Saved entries
....

/-- UART_CHARACTER_RECEIVE (R425): a character or break arrives; one that finds no room drops its whole message. A message whose boundary came
before it has ended. -/
def Main.uartReceive (m : Main) (n ch : Nat) (fe pe brk : Bool) (start : Nat) (io : RnIo) : Main :=
  let deaf := m.get (F.UART_CFG_LINE n) == 2 && !m.flag (F.UART_CFG_ECHO n) && decide (start < (m.uart n).deEnd)
  if !m.live (.iface (0x20 + n)) || deaf then m
  else
    let m := m.uartEnd n start .ok
    let x := m.uart n
    let ch := ch % if m.flag (F.UART_CFG_SEVEN n) then 128 else 256
    let m := if fe then m.bump (F.UART_STAT_FE n) else m
    let m := if pe then m.bump (F.UART_STAT_PE n) else m
    let m := if brk then m.uartEvent n 1 else m
    let flag := fun (b : Bool) (k old : Nat) => if b && bitsOf old k 1 == 0 then old + 2 ^ k else old
    let x := { x with first := if x.count = 0 then start else x.first, count := x.count + 1,
                      last := start + m.uartBits n (m.uartChar n),
                      flags := flag brk 2 (flag pe 1 (flag fe 0 x.flags)), bytes := if x.dropping then x.bytes else x.bytes ++ [ch] }
    let bound := if m.flag (F.UART_MSG_DELEN n) && ch == m.get (F.UART_MSG_DELIM n) then 2
      else if Nat.max 1 (m.get (F.UART_MSG_MAXLEN n)) ≤ x.count then 3 else 0
    let x := { x with bound := bound }
    if x.dropping then m.putUart x
    else
      let r := match m.unitRx (0x20 + n) with
        | some i => (m.rnUnitHold i (uartPacket x 0) io, some i)
        | none => ((false, m), none)
      if r.1.1 then r.1.2.putUart x
      else
        let m := match r.2 with
          | some i => m.rnUnitCancel i
          | none => m
        ((m.bump (F.UART_STAT_DROPS n)).uartEvent n 2).putUart { x with bytes := [], dropping := true }

/-- UART_CHARACTER_RECEIVE: the character, framing and parity error, break, and the time of its start bit. -/
def execUartCharacterReceive (n : Fin 16) (ch : BitVec 8) (fe pe brk : Bool) (start : Nat) (io : RnIo) (s : State) :
    Host.Outcome State Fault Refusal :=
  s.onMain fun m => m.uartReceive n.val ch.toNat fe pe brk start io

/-- R425: when the characters of a packet start, from a time on: each after the one before and the time for which CTS holds it back. -/
def Main.uartStarts (m : Main) (n : Nat) : Nat → Nat → List Nat → List Nat
  | 0, _, _ => []
  | k + 1, t, waits =>
    let s := t + (if m.get (F.UART_CFG_LINE n) = 1 then waits.headD 0 else 0)
    s :: m.uartStarts n k (s + m.uartBits n (m.uartChar n)) waits.tail

/-- R425: the time from which a packet may be sent: under LINE 2, DE comes DEG bit times before the first start bit. -/
def Main.uartLead (m : Main) (n : Nat) : Nat :=
  if m.get (F.UART_CFG_LINE n) = 2 then m.uartBits n (m.get (F.UART_MSG_DEG n)) else 0

/-- R425: until when DE is asserted once the characters of a packet have been given their starts and end: DEG bit times after the last. -/
def Main.uartDe (m : Main) (n : Nat) (starts : List Nat) (e : Nat) : Nat :=
  if m.get (F.UART_CFG_LINE n) = 2 ∧ starts ≠ [] then e + m.uartLead n else (m.uart n).deEnd

/-- UART_TRANSMIT (R424, R425): a packet's characters are sent back to back from LAUNCH; waits is the time in ns for which CTS keeps each of
them from starting (LINE 1). -/
def Main.uartTransmit (m : Main) (n : Nat) (waits : List Nat) (late : Bool) (rd : RnRd) : Main :=
  let m := m.unitSees (0x20 + n) rd.lag
  let ecc := rd.ecc
  match m.unitTxRn (0x20 + n) 0 with
  | none => m
  | some i => match m.unitHead i with
    | none => m
    | some ws =>
      let x := m.uart n
      let len := bitsOf (ws.getD 0 0) 0 16
      let launch := ws.getD 1 0
      let lead := m.uartLead n
      if m.now < x.txEnd then m
      else if ecc.contains .uncorrectable then m.unitLose i ecc
      else if ws = [] then m.unitTake i ecc
      else if ws.length ≠ 2 + wordsFor len then (m.unitTake i ecc).bump (F.UART_STAT_TXERR n)
      else if m.now + lead < launch then m
      else if m.lateFor i launch late = true ∧ m.flag (F.UART_CFG_LATEPOL n) = true then m.unitTake i ecc
      else
        let starts := m.uartStarts n len (Nat.max launch (m.now + lead)) waits
        let e := starts.getLast?.elim m.now (fun t => t + m.uartBits n (m.uartChar n))
        let bytes := (unpackBytes (ws.drop 2) len).map (fun b => b % if m.flag (F.UART_CFG_SEVEN n) then 128 else 256)
        (m.unitTake i ecc).putUart { x with starts := starts, txEnd := e, deEnd := m.uartDe n starts e, wire := bytes }

/-- UART_TRANSMIT. -/
def execUartTransmit (n : Fin 16) (waits : List Nat) (late : Bool) (rd : RnRd) (s : State) : Host.Outcome State Fault Refusal :=
  s.onMain fun m => m.uartTransmit n.val waits late rd

/-- R411: a UART that goes idle: the character in transmission completes, and no other one starts. -/
def Main.uartStop (m : Main) (n : Nat) : Main :=
  let x := m.uart n
  let begun := x.starts.filter (fun t => decide (t ≤ m.now))
  if x.txEnd ≤ m.now then m
  else
    let e := begun.getLast?.elim m.now (fun t => t + m.uartBits n (m.uartChar n))
    m.putUart { x with starts := begun, txEnd := e, deEnd := m.uartDe n begun e, wire := x.wire.take begun.length }

/-- R425: RTS on the DE pin under LINE 1: deasserted while the RX runnel has fewer than 16 free slots. -/
def Main.uartRts (m : Main) (n : Nat) : Bool :=
  match m.unitRx (0x20 + n) with
  | some i => decide (16 ≤ m.rnCap 0 i - ((m.rn 0 i).occ + (m.rn 0 i).frees.length))
  | none => false

/-! ### PCIe host (R426, R427) -/

/-- PCIE_DOORBELL (R426): raises event 960 + D. -/
def Main.doorbell (m : Main) (v : Nat) : Main := m.event (960 + v % 16) (bitsOf v 32 32)

/-- PCIE_DOORBELL. -/
def execPcieDoorbell (v : Word) (s : State) : Host.Outcome State Fault Refusal := s.onMain fun m => m.regCmd .host .PCIE_DOORBELL v.toNat fun m => m.doorbell v.toNat

/-- R551: the session of a path, if it has one, ends. -/
def Main.sessionEnd (m : Main) (path : Nat) : Main :=
  if m.flag F.SEC_STAT_SESSION && m.get F.SEC_STAT_PATH == path then
    ((m.set F.SEC_STAT_SESSION 0).set F.SEC_STAT_LEVEL 0).set F.SEC_STAT_PATH 0
  else m

/-- PCIE_LINK_EVENT (R413, R426, R437, R551): a link comes up at a rate and width that the endpoint has, or goes down. -/
def Main.pcieLink (m : Main) (ev : PcieEv) : Main :=
  match ev with
  | .up sp w =>
    if sp = 0 ∨ 4 < sp.toNat ∨ ¬[1, 2, 4].contains w.toNat then m
    else (((m.set F.PCIE_LINK_UP 1).set F.PCIE_LINK_SPEED sp.toNat).set F.PCIE_LINK_WIDTH w.toNat).event 976 1
  | .down => ((((m.set F.PCIE_LINK_UP 0).set F.PCIE_LINK_SPEED 0).set F.PCIE_LINK_WIDTH 0).event 976 2).sessionEnd 0
  | .perst => m.event 976 3

/-- PCIE_LINK_EVENT. -/
def execPcieLinkEvent (ev : PcieEv) (s : State) : Host.Outcome State Fault Refusal := s.onMain fun m => m.pcieLink ev

/-- Ring entries of a LOGSIZE (R437). -/
def ringSize (log : Nat) : Nat := 2 ^ Nat.max 4 (Nat.min 16 log)

/-- R427: a completed entry is written back to its host address, and sends its vector when IRQ is 1. -/
def Main.ringDone (m : Main) (pa : Nat) (e : RingEnt) (irq : Bool) (c : Nat) : Main :=
  { m with comm := { m.comm with ring := some (pa, e), vector := if irq then some c else m.comm.vector } }

/-- HTD_ENTRY (R427): the entry at HEAD of a host-to-device ring, which lies at RING + 16 × HEAD of host memory. -/
def Main.htdEntry (m : Main) (c : Nat) (e : RingEnt) (io : RnIo) : Main :=
  let size := ringSize (m.get (F.PCIE_CH_HTDCTL_LOGSIZE c))
  let head := m.get (F.PCIE_CH_HTDCTL_HEAD c) % size
  let irq := m.flag (F.PCIE_CH_HTDCTL_IRQ c)
  let n := e.words.toNat
  if !m.live (.iface (0x30 + c)) || head == m.get (F.PCIE_CH_HTDCTL_TAIL c) % size || !e.dev then m
  else
    let next := fun (m : Main) (err : Bool) =>
      (m.set (F.PCIE_CH_HTDCTL_HEAD c) ((head + 1) % size)).ringDone (m.get (F.PCIE_CH_HTD_RING c) + 16 * head)
        { e with dev := false, err := err } irq c
    if e.len.toNat < n * 8 then next m true
    else match m.unitRx (0x30 + c) with
    | none => m
    | some i =>
      let r := m.rnUnitCommit i (if n = 0 then [emptyPkt] else (e.data.take n).map (fun w => opnd tyInt w.toNat)) io
      if r.1 then next r.2 false else r.2

/-- HTD_ENTRY: the entry as the device reads it, with the words of its buffer. -/
def execHtdEntry (c : Fin 8) (e : RingEnt) (io : RnIo) (s : State) : Host.Outcome State Fault Refusal :=
  s.onMain fun m => m.htdEntry c.val e io

/-- DTH_ENTRY (R427): a committed packet fills the entry at HEAD of a device-to-host ring; the bytes of a word that LEN cuts are
written, and WORDS counts whole words (log 183). -/
def Main.dthEntry (m : Main) (c : Nat) (e : RingEnt) (rd : RnRd) : Main :=
  let m := m.unitSees (0x30 + c) rd.lag
  let ecc := rd.ecc
  let size := ringSize (m.get (F.PCIE_CH_DTHCTL_LOGSIZE c))
  let head := m.get (F.PCIE_CH_DTHCTL_HEAD c) % size
  let irq := m.flag (F.PCIE_CH_DTHCTL_IRQ c)
  if head == m.get (F.PCIE_CH_DTHCTL_TAIL c) % size || !e.dev then m
  else match m.unitTxRn (0x30 + c) 0 with
  | none => m
  | some i => match m.unitHead i with
    | none => m
    | some ws =>
      if ecc.contains .uncorrectable then m.unitLose i ecc
      else
        let n := Nat.min ws.length (e.len.toNat / 8)
        let part := if n < ws.length ∧ e.len.toNat % 8 ≠ 0 then [w64 (ws.getD n 0 % 2 ^ (8 * (e.len.toNat % 8)))] else []
        let m := m.unitTake i ecc
        (m.set (F.PCIE_CH_DTHCTL_HEAD c) ((head + 1) % size)).ringDone (m.get (F.PCIE_CH_DTH_RING c) + 16 * head)
          { e with dev := false, err := decide (e.len.toNat < 8 * ws.length), words := BitVec.ofNat 16 n,
                   data := (ws.take n).map w64 ++ part } irq c

/-- DTH_ENTRY: the entry as the device reads it. -/
def execDthEntry (c : Fin 8) (e : RingEnt) (rd : RnRd) (s : State) : Host.Outcome State Fault Refusal :=
  s.onMain fun m => m.dthEntry c.val e rd

/-- MSIX_WRITE (R427): a PSTORE of context 0 or 255 sends a vector from 8 to 63; no mask is held (log 206). -/
def Main.msixWrite (m : Main) (p : Path) (v : Nat) : Main :=
  if p.servo && decide (8 ≤ v % 64) then { m with comm := { m.comm with vector := some (v % 64) } } else m

/-- MSIX_WRITE. -/
def execMsixWrite (p : Path) (v : Word) (s : State) : Host.Outcome State Fault Refusal := s.onMain fun m => m.regCmd p .PCIE_MSIX v.toNat fun m => m.msixWrite p v.toNat
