-- ==== Sys2Proof/Machine/Modes.lean ====
section
/-! DEFINITION. Modes (R518 to R524), STANDBY (R538 to R540), die resets and rejoining (R526, R536, R537), warm, pin and power-on reset
(R525, R527 to R530), and the power of the safety island (R16, R565). -/

namespace Sys2Proof.Machine

/-! ### Mode changes -/

/-- R522: a mode change takes effect; a stimulus of the survey engine goes with it (R444). -/
def Main.modeChange (m : Main) (mode why : Nat) : Main := (m.enterMode mode why).survMode m.mode

/-- R505, R526: a die's isolation has not ended: it is ISOLATED, or on its way to rejoin from that. -/
def Main.outcast (m : Main) (d : Nat) : Bool := m.dieState d == 2 || m.sys.isol.contains d

/-- R519: a compute die is isolated. -/
def Main.isolated (m : Main) : Bool := m.computeDies.any (fun d => m.sys.isol.contains d)

/-- R519, R521: RUN and CHANGEOVER with an isolated compute die become DEGRADED. -/
def Main.degrade (m : Main) : Main := if (m.mode = 4 ∨ m.mode = 5) ∧ m.isolated = true then m.modeChange 6 3 else m

/-- R510: ALIVE_OUT stops at its present level (why as in STOPWHY). -/
def Main.aliveStop (m : Main) (why : Nat) : Main :=
  ((m.set F.FAULT_ALIVE_START 0).set F.FAULT_SUMMARY_ALIVESTOP 1).set F.FAULT_SUMMARY_STOPWHY why

/-- R500: an output disable. -/
def Main.outputOff (m : Main) (o : OutSel) : Main := if m.enabled o then m.putEnable o 0 else m

/-- R504: L4. -/
def Main.reactL4 (m : Main) : Main :=
  let m := (allOutputs.filter m.gated).foldl Main.outputOff m
  let m := if [0, 1, 7, 10, 11].contains m.mode then m else m.modeChange 7 5
  m.aliveStop 1

/-- R505: a context owns a safety-gated output channel (R215). -/
def Main.ownsGated (m : Main) (c : Nat) : Bool :=
  (allOutputs.filter m.gated).any (fun o =>
    let own := fun (ch : Nat) => m.flag (F.OUTSCHED_OWN_OWNED ch) && m.get (F.OUTSCHED_OWN_CTX ch) == c
    match o with
    | .dac n => own n.val
    | .motor k => [0, 1, 2, 3].any (fun j => own (0x100 + 4 * k.val + j))
    | .gpio n => own (0x200 + n.val)
    | _ => false)

/-- R505: a die is the last compute die that is not isolated. -/
def Main.lastDie (m : Main) (d : Nat) : Bool := decide (d ≤ 5) && (m.computeDies.filter (fun x => x != d)).all m.outcast

/-- R504, R505: a die is isolated as an L3 reaction does it; whether an L4 follows: of a memory die, or where a context that it breaks owns a
gated channel. -/
def Main.isolateAs (m : Main) (d : Nat) : Bool × Main :=
  let was := (List.range 256).filter (fun c => m.run c != 3)
  let n := (m.isolate d).degrade
  (decide (6 ≤ d) || was.any (fun c => n.run c == 3 && n.ownsGated c), n)
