-- ==== Sys2Proof/Machine/Dispatch.lean ====
section
/-! DEFINITION. Every command with its meaning: one arm for each constructor of Instr. -/

namespace Sys2Proof.Machine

....

WORK TO BE COMPLETED: Using the records above, repeat exactly the lines from the first one through the line with "x with bound".

SOLUTION FOR THIS EXERCISE:
/-- UART_CHARACTER_RECEIVE (R425): a character or break arrives; one that finds no room drops its whole message. A message whose boundary came
before it has ended. -/
def Main.uartReceive (m : Main) (n ch : Nat) (fe pe brk : Bool) (start : Nat) (io : RnIo) : Main :=
  let deaf := m.get (F.UART_CFG_LINE n) == 2 && !m.flag (F.UART_CFG_ECHO n) && decide (start < (m.uart n).deEnd)
  if !m.live (.iface (0x20 + n)) || deaf then m
  else
    let m := m.uartEnd n start .ok
    let x := m.uart n
    let ch := ch % if m.flag (F.UART_CFG_SEVEN n) then 128 else 256
    let m := if fe then m.bump (F.UART_STAT_FE n) else m
    let m := if pe then m.bump (F.UART_STAT_PE n) else m
    let m := if brk then m.uartEvent n 1 else m
    let flag := fun (b : Bool) (k old : Nat) => if b && bitsOf old k 1 == 0 then old + 2 ^ k else old
    let x := { x with first := if x.count = 0 then start else x.first, count := x.count + 1,
                      last := start + m.uartBits n (m.uartChar n),
                      flags := flag brk 2 (flag pe 1 (flag fe 0 x.flags)), bytes := if x.dropping then x.bytes else x.bytes ++ [ch] }
    let bound := if m.flag (F.UART_MSG_DELEN n) && ch == m.get (F.UART_MSG_DELIM n) then 2
      else if Nat.max 1 (m.get (F.UART_MSG_MAXLEN n)) ≤ x.count then 3 else 0
    let x := { x with bound := bound }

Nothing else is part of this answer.